**Work instruction:** Would you repeat every line of the data exactly?

Stored entries:

/-- The nodes of a table's sources, ascending, and this node's index among them. -/
def State.sources (s : State) (t : Nat) : List Nat := bitList (s.actN (0x5200 + t) 3) 64
def State.selfNode (s : State) (t : Nat) : Option Nat := (s.sources t).find? s.ownNode

/-- Add contributions to sums per row, in ascending position, in FP32. -/
def addGrads (width : Nat) (sums : List (Nat × List Nat)) (es : List (Nat × Nat × List Nat)) : List (Nat × List Nat) :=
  (sortBy (fun (a b : Nat × Nat × List Nat) => decide (a.2.1 < b.2.1)) es).foldl (fun m e =>
    mupd m e.1 (List.replicate width 0) fun g => (g.zip e.2.2).map fun p => f32add p.1 p.2) sums

/-- A message of R202: its kind (0 = running sums, 1 = finished sums, 2 = commit), the table, and the sums or the node. -/
def sumsBody (kind t : Nat) (sums : List (Nat × List Nat)) : Bytes :=
  leBytes 2 kind ++ leBytes 2 t ++ sums.flatMap fun r => leBytes 4 r.1 ++ r.2.flatMap (leBytes 4)

/-- Send to every other node of a table's sources. -/
def State.sendSources (s : State) (t tau : Nat) (body : Bytes) : State :=
  ((s.sources t).filter fun n => !s.ownNode n).foldl (fun s n => s.sendHedge (s.nodePort n) 10 tau t body) s

/-- This node commits a TRAIN_STEP's finished sums (R202 step 3). -/
def State.commitSums (s : State) (t tau : Nat) : State :=
  match s.selfNode t with
  | none => s
  | some n => (s.modEmb t fun e => { e with commits := mupd e.commits tau 0 fun b => setBit b n }).sendSources t tau
      (leBytes 2 2 ++ leBytes 2 t ++ leBytes 1 n)

/-- Move the chain on at this node, where the sums of the nodes before it and its own batch are there. -/
def State.chain (s : State) (t tau : Nat) : State :=
  match mget s.embs t, s.selfNode t with
  | some e, some me =>
    let order := s.sources t
    let before := if order.head? = some me then some [] else mget e.running tau
    match before, (e.batches.find? fun b => b.train == tau && b.source == me), mget e.final tau with
    | some sums, some b, none =>
      let g := addGrads (embWidth e.desc) sums b.entries
      match (order.dropWhile (· != me)).drop 1 with
      | [] => ((s.modEmb t fun e => { e with final := mput e.final tau g }).sendSources t tau (sumsBody 1 t g)).commitSums t tau
      | next :: _ => (s.modEmb t fun e => { e with running := mdel e.running tau }).sendHedge (s.nodePort next) 10 tau t (sumsBody 0 t g)
    | _, _, _ => s
  | _, _ => s

/-- Take a gradient batch: refused whole, not admitted while its partition switches (R351), or held for its TRAIN_STEP. The answer
says whether it was taken. -/
def State.takeBatch (s : State) (rec_ entries : Bytes) (loc : Nat) : State × Bool :=
  let t := u16 rec_ 0
  let es := gradEntries (s.gradWidth rec_) (u32 rec_ 4) entries
  match s.gradFail rec_ es with
  | some f => (s.raise 0x5021 loc f, false)
  | none =>
  if ((mget s.embs t).map fun e => !s.partOpen e.part).getD false then (s, false)
  else
    let s1 := s.modEmb t fun e => { e with batches := e.batches ++ [(⟨u64 rec_ 8, u8 rec_ 3, es, s.step.number⟩ : GradBatch)] }
    let rep := ((mget s.embs t).map fun e => !embSharded e.desc).getD false
    (if rep then s1.chain t (u64 rec_ 8) else s1, true)

/-- GRADIENT_BATCH (R199): a batch over Hedge, its record and then its entries. -/
def execGradientBatch (port : Nat) (body : Bytes) (s : State) : Host.Outcome State Fault Refusal :=
  .next (s.takeBatch (body.take 32) (body.drop 32) (locHedge port)).1

/-- RUNNING_SUMS (R202). -/
def execRunningSums (port table : Nat) (msg : SumsMsg) (s : State) : Host.Outcome State Fault Refusal :=
  match mget s.embs table with
  | none => .next s
  | some e =>
    if embSharded e.desc ∨ ¬ embTrainable e.desc ∨ e.state ≠ 2 then .next s else
    let nat := fun (l : List (Nat × List W32)) => l.map fun r => (r.1, r.2.map (·.toNat))
    match msg with
    | .running tau sums =>
      if tau ≤ e.last then .next s
      else .next ((s.modEmb table fun e => { e with running := mput e.running tau (nat sums) }).chain table tau)
    | .final tau sums =>
      if tau ≤ e.last ∨ (mget e.final tau).isSome then .next s
      else .next ((s.modEmb table fun e => { e with final := mput e.final tau (nat sums) }).commitSums table tau)
    | .commit tau node =>
      if tau ≤ e.last then .next s
      else .next (s.modEmb table fun e => { e with commits := mupd e.commits tau 0 fun b => setBit b node })
    | .missing tau =>
      if tau ≠ e.last + 1 then .next s else .next ((s.divergeEmb table).raise 0x5023 (locHedge port) 0)

/-! ### The optimisers (R200, R201) -/

/-- One element: (w, m or acc, var, g) to the new three. -/
def optElem (d : Bytes) (b1p b2p : Nat) (w a v g : Nat) : Nat × Nat × Nat :=
  if embOpt d = 1 then
    let acc := f32add a (f32mul g g)
    let q := f32add (f32sqrt acc) (embEps d)
    (f32sub w (f32mul (embLr d) (f32div g q)), acc, v)
  else if embOpt d = 2 then
    let m := f32add (f32mul (embB1 d) a) (f32mul (f32sub f32one (embB1 d)) g)
    let var := f32add (f32mul (embB2 d) v) (f32mul (f32sub f32one (embB2 d)) (f32mul g g))
    let mh := f32div m (f32sub f32one b1p)
    let vh := f32div var (f32sub f32one b2p)
    (f32sub w (f32mul (embLr d) (f32div mh (f32add (f32sqrt vh) (embEps d)))), m, var)
  else (f32sub w (f32mul (embLr d) g), a, v)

**Answer to the exercise:**
/-- The nodes of a table's sources, ascending, and this node's index among them. -/
def State.sources (s : State) (t : Nat) : List Nat := bitList (s.actN (0x5200 + t) 3) 64
def State.selfNode (s : State) (t : Nat) : Option Nat := (s.sources t).find? s.ownNode

/-- Add contributions to sums per row, in ascending position, in FP32. -/
def addGrads (width : Nat) (sums : List (Nat × List Nat)) (es : List (Nat × Nat × List Nat)) : List (Nat × List Nat) :=
  (sortBy (fun (a b : Nat × Nat × List Nat) => decide (a.2.1 < b.2.1)) es).foldl (fun m e =>
    mupd m e.1 (List.replicate width 0) fun g => (g.zip e.2.2).map fun p => f32add p.1 p.2) sums

/-- A message of R202: its kind (0 = running sums, 1 = finished sums, 2 = commit), the table, and the sums or the node. -/
def sumsBody (kind t : Nat) (sums : List (Nat × List Nat)) : Bytes :=
  leBytes 2 kind ++ leBytes 2 t ++ sums.flatMap fun r => leBytes 4 r.1 ++ r.2.flatMap (leBytes 4)

/-- Send to every other node of a table's sources. -/
def State.sendSources (s : State) (t tau : Nat) (body : Bytes) : State :=
  ((s.sources t).filter fun n => !s.ownNode n).foldl (fun s n => s.sendHedge (s.nodePort n) 10 tau t body) s

/-- This node commits a TRAIN_STEP's finished sums (R202 step 3). -/
def State.commitSums (s : State) (t tau : Nat) : State :=
  match s.selfNode t with
  | none => s
  | some n => (s.modEmb t fun e => { e with commits := mupd e.commits tau 0 fun b => setBit b n }).sendSources t tau
      (leBytes 2 2 ++ leBytes 2 t ++ leBytes 1 n)

/-- Move the chain on at this node, where the sums of the nodes before it and its own batch are there. -/
def State.chain (s : State) (t tau : Nat) : State :=
  match mget s.embs t, s.selfNode t with
  | some e, some me =>
    let order := s.sources t
    let before := if order.head? = some me then some [] else mget e.running tau
    match before, (e.batches.find? fun b => b.train == tau && b.source == me), mget e.final tau with
    | some sums, some b, none =>
      let g := addGrads (embWidth e.desc) sums b.entries
      match (order.dropWhile (· != me)).drop 1 with
      | [] => ((s.modEmb t fun e => { e with final := mput e.final tau g }).sendSources t tau (sumsBody 1 t g)).commitSums t tau
      | next :: _ => (s.modEmb t fun e => { e with running := mdel e.running tau }).sendHedge (s.nodePort next) 10 tau t (sumsBody 0 t g)
    | _, _, _ => s
  | _, _ => s

/-- Take a gradient batch: refused whole, not admitted while its partition switches (R351), or held for its TRAIN_STEP. The answer
says whether it was taken. -/
def State.takeBatch (s : State) (rec_ entries : Bytes) (loc : Nat) : State × Bool :=
  let t := u16 rec_ 0
  let es := gradEntries (s.gradWidth rec_) (u32 rec_ 4) entries
  match s.gradFail rec_ es with
  | some f => (s.raise 0x5021 loc f, false)
  | none =>
  if ((mget s.embs t).map fun e => !s.partOpen e.part).getD false then (s, false)
  else
    let s1 := s.modEmb t fun e => { e with batches := e.batches ++ [(⟨u64 rec_ 8, u8 rec_ 3, es, s.step.number⟩ : GradBatch)] }
    let rep := ((mget s.embs t).map fun e => !embSharded e.desc).getD false
    (if rep then s1.chain t (u64 rec_ 8) else s1, true)

/-- GRADIENT_BATCH (R199): a batch over Hedge, its record and then its entries. -/
def execGradientBatch (port : Nat) (body : Bytes) (s : State) : Host.Outcome State Fault Refusal :=
  .next (s.takeBatch (body.take 32) (body.drop 32) (locHedge port)).1

/-- RUNNING_SUMS (R202). -/
def execRunningSums (port table : Nat) (msg : SumsMsg) (s : State) : Host.Outcome State Fault Refusal :=
  match mget s.embs table with
  | none => .next s
  | some e =>
    if embSharded e.desc ∨ ¬ embTrainable e.desc ∨ e.state ≠ 2 then .next s else
    let nat := fun (l : List (Nat × List W32)) => l.map fun r => (r.1, r.2.map (·.toNat))
    match msg with
    | .running tau sums =>
      if tau ≤ e.last then .next s
      else .next ((s.modEmb table fun e => { e with running := mput e.running tau (nat sums) }).chain table tau)
    | .final tau sums =>
      if tau ≤ e.last ∨ (mget e.final tau).isSome then .next s
      else .next ((s.modEmb table fun e => { e with final := mput e.final tau (nat sums) }).commitSums table tau)
    | .commit tau node =>
      if tau ≤ e.last then .next s
      else .next (s.modEmb table fun e => { e with commits := mupd e.commits tau 0 fun b => setBit b node })
    | .missing tau =>
      if tau ≠ e.last + 1 then .next s else .next ((s.divergeEmb table).raise 0x5023 (locHedge port) 0)

/-! ### The optimisers (R200, R201) -/

/-- One element: (w, m or acc, var, g) to the new three. -/
def optElem (d : Bytes) (b1p b2p : Nat) (w a v g : Nat) : Nat × Nat × Nat :=
  if embOpt d = 1 then
    let acc := f32add a (f32mul g g)
    let q := f32add (f32sqrt acc) (embEps d)
    (f32sub w (f32mul (embLr d) (f32div g q)), acc, v)
  else if embOpt d = 2 then
    let m := f32add (f32mul (embB1 d) a) (f32mul (f32sub f32one (embB1 d)) g)
    let var := f32add (f32mul (embB2 d) v) (f32mul (f32sub f32one (embB2 d)) (f32mul g g))
    let mh := f32div m (f32sub f32one b1p)
    let vh := f32div var (f32sub f32one b2p)
    (f32sub w (f32mul (embLr d) (f32div mh (f32add (f32sqrt vh) (embEps d)))), m, var)
  else (f32sub w (f32mul (embLr d) g), a, v)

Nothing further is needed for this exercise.